Puisi-puisi Kurnia Hidayati di Web Mayoko Aiko


1]
Solitude Pertengkaran

udara yang sengaja kau biarkan mengamuk di beranda kini telah membanting kursi, mengoyak taplak meja, meretakkan gelas kosong – yang dari semalaman lupa kau bawa ke dapur usai tamu pergi. Sedangkan kau terdiam, jemarimu menggenggam sebuah ponsel yang entah, (sejak sejam lalu) membuat batinmu bergemuruh.
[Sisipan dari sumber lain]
-- ==== Sys2Proof/Laws/Kept.lean ====
section
/-! SUPPORT. What an inner operation of the line leaves alone: the relation `Kept`, its composition, and the operations that change one
block at a time. -/

namespace Sys2Proof.Laws

open Sys2Proof.Machine Sys2Proof.Safety

/-- What every operation inside an event keeps, whatever it does to the line: the recipe table, the points, the clock, the history and the
loaf counts, the number of records; and the laws of marks, faults, loads and the queue, which no #E joins: a point in IN alone reports one
(R174). -/
structure Kept (s t : State) : Prop where
  member : t.member = s.member
  options : t.options = s.options
  recipes : t.recipes = s.recipes
  points : t.points = s.points
  fresh : t.fresh = s.fresh
  pending : t.pending = s.pending
  clock : t.shift.clock = s.shift.clock
  clockSet : t.shift.clockSet = s.shift.clockSet
  schedule : t.shift.schedule = s.shift.schedule
  history : t.shift.history = s.shift.history
  counts : loafCounts t.shift.openRecord = loafCounts s.shift.openRecord
  length : t.track.loaves.length = s.track.loaves.length
  limit : t.track.limit = s.track.limit
  geometry : t.track.geometry = s.track.geometry
  marked : rejectMarked s → rejectMarked t
  buffer : t.link.buffer = s.link.buffer
  enables : t.link.enables = s.link.enables
  queue : s.link.queue.length ≤ Config.queueCapacity → t.link.queue.length ≤ Config.queueCapacity
  edges : ∀ p rise high, Report.edge p rise high ∈ t.link.queue → Report.edge p rise high ∈ s.link.queue
  faults : faultsLawful s → faultsLawful t
  loads : loadsBounded s → loadsBounded t

theorem Kept.refl (s : State) : Kept s s := by
  constructor <;> first | rfl | exact id | exact fun _ _ _ => id

theorem Kept.trans {s t u : State} (h : Kept s t) (k : Kept t u) : Kept s u where
  member := k.member.trans h.member
  options := k.options.trans h.options
  recipes := k.recipes.trans h.recipes
  points := k.points.trans h.points
  fresh := k.fresh.trans h.fresh
  pending := k.pending.trans h.pending
  clock := k.clock.trans h.clock
  clockSet := k.clockSet.trans h.clockSet
  schedule := k.schedule.trans h.schedule
  history := k.history.trans h.history
  counts := k.counts.trans h.counts
  length := k.length.trans h.length
  limit := k.limit.trans h.limit
  geometry := k.geometry.trans h.geometry
  marked := k.marked ∘ h.marked
  buffer := k.buffer.trans h.buffer
  enables := k.enables.trans h.enables
  queue := k.queue ∘ h.queue
  edges := fun p a b m => h.edges p a b (k.edges p a b m)
  faults := k.faults ∘ h.faults
  loads := k.loads ∘ h.loads

/-- The line state, KNIFE_RUN, the context's state, INFEED_HOLD, the belt watch and the number of records in INFEED, as an operation that
moves none of them keeps them. -/
structure Level (s t : State) : Prop where
  line : t.sup.line = s.sup.line
  knife : t.head.knife = s.head.knife
  state : t.head.state = s.head.state
  hold : t.track.infeedHold = s.track.infeedHold
  watch : t.sup.beltWatch = s.sup.beltWatch
  infeed : zoneCount t .infeed = zoneCount s .infeed

theorem Level.refl (s : State) : Level s s := ⟨rfl, rfl, rfl, rfl, rfl, rfl⟩

theorem Level.trans {s t u : State} (h : Level s t) (k : Level t u) : Level s u where
  line := k.line.trans h.line
  knife := k.knife.trans h.knife
  state := k.state.trans h.state
  hold := k.hold.trans h.hold
  watch := k.watch.trans h.watch
  infeed := k.infeed.trans h.infeed

/-- The line laws carried over. -/
structure Obeys (s t : State) : Prop where
  knife : knifeLaw s → knifeLaw t
  hold : holdLaw s → holdLaw t
  watch : watchLaw s → watchLaw t
  drain : drainLaw s → drainLaw t

theorem Obeys.refl (s : State) : Obeys s s := ⟨id, id, id, id⟩

theorem Obeys.trans {s t u : State} (h : Obeys s t) (k : Obeys t u) : Obeys s u :=
  ⟨k.knife ∘ h.knife, k.hold ∘ h.hold, k.watch ∘ h.watch, k.drain ∘ h.drain⟩

/-- The hold's condition as the track and supervision give it (R8). -/
theorem holdOwed_eq (s : State) : holdOwed s = holdCondition s := rfl

theorem drainLaw_iff (s : State) : drainLaw s ↔ (s.sup.line = .draining → s.track.loaves.length ≠ 0) := by
  unfold drainLaw
  rw [Ne, Ne, List.length_eq_zero_iff]

/-- An operation that keeps the records' number and moves no level carries the line laws over. -/
theorem Level.obeys {s t : State} (k : Kept s t) (h : Level s t) : Obeys s t := by
  constructor
  · unfold knifeLaw moving
    rw [h.line, h.knife, h.state]
    exact id
  · unfold holdLaw
    rw [holdOwed_eq, holdOwed_eq]
    unfold holdCondition
    rw [h.line, h.hold, h.infeed, k.length, k.limit]
    exact id
  · unfold watchLaw
    rw [h.hold, h.watch]
    exact id
  · rw [drainLaw_iff, drainLaw_iff, h.line, k.length]
    exact id

/-- An operation that keeps what `Kept` says and carries the line laws over. -/
structure Steady (s t : State) : Prop where
  kept : Kept s t
  obeys : Obeys s t

theorem Steady.refl (s : State) : Steady s s := ⟨Kept.refl s, Obeys.refl s⟩

theorem Steady.trans {s t u : State} (h : Steady s t) (k : Steady t u) : Steady s u :=
  ⟨h.kept.trans k.kept, h.obeys.trans k.obeys⟩

/-- An operation that moves no level is steady. -/
theorem Kept.steady {s t : State} (k : Kept s t) (h : Level s t) : Steady s t := ⟨k, h.obeys k⟩

/-- Either of two steady outcomes. -/
theorem Steady.ite {s t u : State} {p : Prop} [Decidable p] (h : Steady s t) (k : Steady s u) : Steady s (if p then t else u) := by
  split
  · exact h
  · exact k

/-! ## The report queue and the supervision tables -/

/-- A queue within its capacity stays so (R182). -/
theorem push_queue (r : Report) (l : Link) (h : l.queue.length ≤ Config.queueCapacity) :
    (l.push r).queue.length ≤ Config.queueCapacity := by
  unfold Link.push
  split
  · rename_i hl
    show (l.queue ++ [r]).length ≤ _
    rw [List.length_append, List.length_singleton]
    exact hl
  · split
    · rename_i old hold
      have hm : old ∈ l.queue := List.mem_of_find?_eq_some hold
      have hp : 0 < l.queue.length := List.length_pos_of_mem hm
      show (l.queue.erase old ++ [r]).length ≤ _
      rw [List.length_append, List.length_singleton, List.length_erase_of_mem hm]
      omega
    · exact h

/-- What a push leaves in the queue stood there or is the report pushed. -/
theorem push_mem {r q : Report} {l : Link} (h : q ∈ (l.push r).queue) : q ∈ l.queue ∨ q = r := by
  unfold Link.push at h
  split at h
  · simpa using h
  · split at h
    · rcases List.mem_append.mp h with h | h
      · exact Or.inl (List.mem_of_mem_erase h)
      · exact Or.inr (by simpa using h)
    · exact Or.inl h

@[simp] theorem push_buffer (r : Report) (l : Link) : (l.push r).buffer = l.buffer := by
  unfold Link.push
  repeat' split
  all_goals rfl

@[simp] theorem push_enables (r : Report) (l : Link) : (l.push r).enables = l.enables := by
  unfold Link.push
  repeat' split
  all_goals rfl

/-- Queueing a report changes the link alone. -/
theorem report_eq (r : Report) (s : State) : report r s = s.setLink (report r s).link := by
  unfold report
  split <;> rfl

/-- The report is an #E. -/
def isEdge : Report → Bool
  | .edge _ _ _ => true
  | _ => false

/-- Queueing a report that is no #E keeps everything but the queue. -/
theorem report_kept (r : Report) (s : State) (hr : isEdge r = false := by rfl) : Kept s (report r s) := by
  unfold report
  split
  · refine { Kept.refl s with buffer := ?_, enables := ?_, queue := ?_, edges := fun p a b m => (push_mem m).resolve_right ?_ }
    · simp
    · simp
    · exact push_queue r s.link
    · intro e
      rw [← e] at hr
      cases hr
  · exact Kept.refl s

theorem report_level (r : Report) (s : State) : Level s (report r s) := by
  rw [report_eq]
  exact ⟨rfl, rfl, rfl, rfl, rfl, rfl⟩

theorem report_steady (r : Report) (s : State) (hr : isEdge r = false := by rfl) : Steady s (report r s) :=
  (report_kept r s hr).steady (report_level r s)

/-- A warning's flag moves without touching the line (R150). -/
theorem warn_steady (w : WarnKind) (p : Bool) (s : State) : Steady s (warn w p s) := by
  unfold warn
  simp only
  split
  · exact Steady.refl s
  · refine Steady.trans (t := setWarning w { warnEntry s w with present := p, indication := (warnEntry s w).indication || p } s) ?_ (report_steady _ _)
    exact Kept.steady { Kept.refl s with } ⟨rfl, rfl, rfl, rfl, rfl, rfl⟩

theorem evaluate_steady (w : WarnKind) (s : State) : Steady s (evaluate w s) := warn_steady w _ s

/-- A count of the open record that is none of the loaf counts. -/
theorem countShift_steady (f : ShiftRecord → ShiftRecord) (s : State)
    (h : loafCounts (f s.shift.openRecord) = loafCounts s.shift.openRecord) : Steady s (countShift f s) :=
  Kept.steady { Kept.refl s with counts := h } ⟨rfl, rfl, rfl, rfl, rfl, rfl⟩

theorem countStation_steady (x : Station) (f : StationCounts → StationCounts) (s : State) : Steady s (countStation x f s) :=
  countShift_steady _ s rfl

/-! ## Fault entries -/

/-- A fault entry in a table where another entry, or the same, has been replaced. -/
theorem faultEntry_setFault (k j : FaultKind) (e : FaultEntry) (s : State) :
    faultEntry (setFault k e s) j = if faultIndex k = faultIndex j then e else faultEntry s j := by
  unfold faultEntry setFault
  simp only [State.setSup_sup, Fin.getElem_fin, Vector.getElem_set, Fin.ext_iff]

/-- Different kinds stand at different places of the table. -/
theorem faultIndex_injective : ∀ {k j : FaultKind}, faultIndex k = faultIndex j → k = j := by
  intro k j
  rcases k with _ | _ | _ | _ | _ | _ | _ | _ | _ | _ | _ | (_ | _) | (_ | _) | _ | _ | _ | _ <;>
    rcases j with _ | _ | _ | _ | _ | _ | _ | _ | _ | _ | _ | (_ | _) | (_ | _) | _ | _ | _ | _ <;>
    first
    | (intro _; rfl)
    | (intro h; exact absurd h (by decide))

/-- A lawful entry in place of another keeps the table lawful. -/
theorem setFault_lawful (k : FaultKind) (e : FaultEntry) (s : State) (h : faultsLawful s)
    (he : (eventFault k = true → e.state ≠ .active) ∧ e.count ≤ Config.occurrenceCap) : faultsLawful (setFault k e s) := by
  intro j
  rw [faultEntry_setFault]
  split
  · rename_i hi
    rw [← faultIndex_injective hi]
    exact he
  · exact h j

theorem setFault_steady (k : FaultKind) (e : FaultEntry) (s : State)
    (he : faultsLawful s → (eventFault k = true → e.state ≠ .active) ∧ e.count ≤ Config.occurrenceCap) :
    Steady s (setFault k e s) :=
  Kept.steady { Kept.refl s with faults := fun h => setFault_lawful k e s h (he h) } ⟨rfl, rfl, rfl, rfl, rfl, rfl⟩

theorem recordFirst_steady (k : FaultKind) (loaf : Option Nat) (s : State) : Steady s (recordFirst k loaf s) := by
  unfold recordFirst
  split
  · exact Kept.steady { Kept.refl s with } ⟨rfl, rfl, rfl, rfl, rfl, rfl⟩
  · exact Steady.refl s

/-- An occurrence into a state that the kind may take. -/
theorem faultOccurs_steady (k : FaultKind) (st : FaultState) (loaf : Option Nat) (s : State)
    (h : eventFault k = true → st ≠ .active) : Steady s (faultOccurs k st loaf s) := by
  unfold faultOccurs
  refine (recordFirst_steady k loaf s).trans (Steady.trans (setFault_steady k _ _ fun _ => ⟨h, ?_⟩) (report_steady _ _))
  exact Nat.min_le_right _ _

theorem faultMoves_steady (k : FaultKind) (st : FaultState) (s : State) (h : eventFault k = true → st ≠ .active) :
    Steady s (faultMoves k st s) := by
  exact (setFault_steady k { faultEntry s k with state := st } s fun l => ⟨h, (l k).2⟩).trans
    (report_steady (.fault k st (faultEntry s k).count) _)

end Sys2Proof.Laws
end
amarah yang susah payah kauperam, kini menetas menjadi anak-anak api yang membakar, berkobar. bersiap menjilat tubuhmu sendiri hingga hangus menjadi abu. tetapi, susah payah kau tahan mulutmu, untuk tak membentak, berteriak atau menendang pintu. dan kau biarkan udara dan detik arlojimu menyusun pertengkaran sebagaimana kau utus mereka dalam kesenyapan. mereka pun mengamuk di ruang tamu, cekcok di atas ranjangmu, dan berkelahi di samping pagar rumahmu.
sungguh, tak ada sedikit pun suara. kecuali gemuruh kecil di kedalaman dada.

2013


[2]

Sebuah Lagu Pada Mp3

sebelum getas mp3 meliarkan sebuah lagu hingga usai, aku ingin menggambar kerinduan di tepian meja
yang mengikat taplak motif bunga-bunga
juga segaris penantian
di bibir cangkir yang sedari tadi menetap
digigit-gigit beku dan kebisuan

lagu ini nyaris berakhir
tetapi sketsa rindu paling mendamba
belum juga selesai untuk kukoreksi
untuk menghasilkan berlembar-lembar penantian
yang ketika melihatnya, kau, akan merasa menjadi seorang wanita
berpupur cahaya. yang menyimpan permata di kedua matanya.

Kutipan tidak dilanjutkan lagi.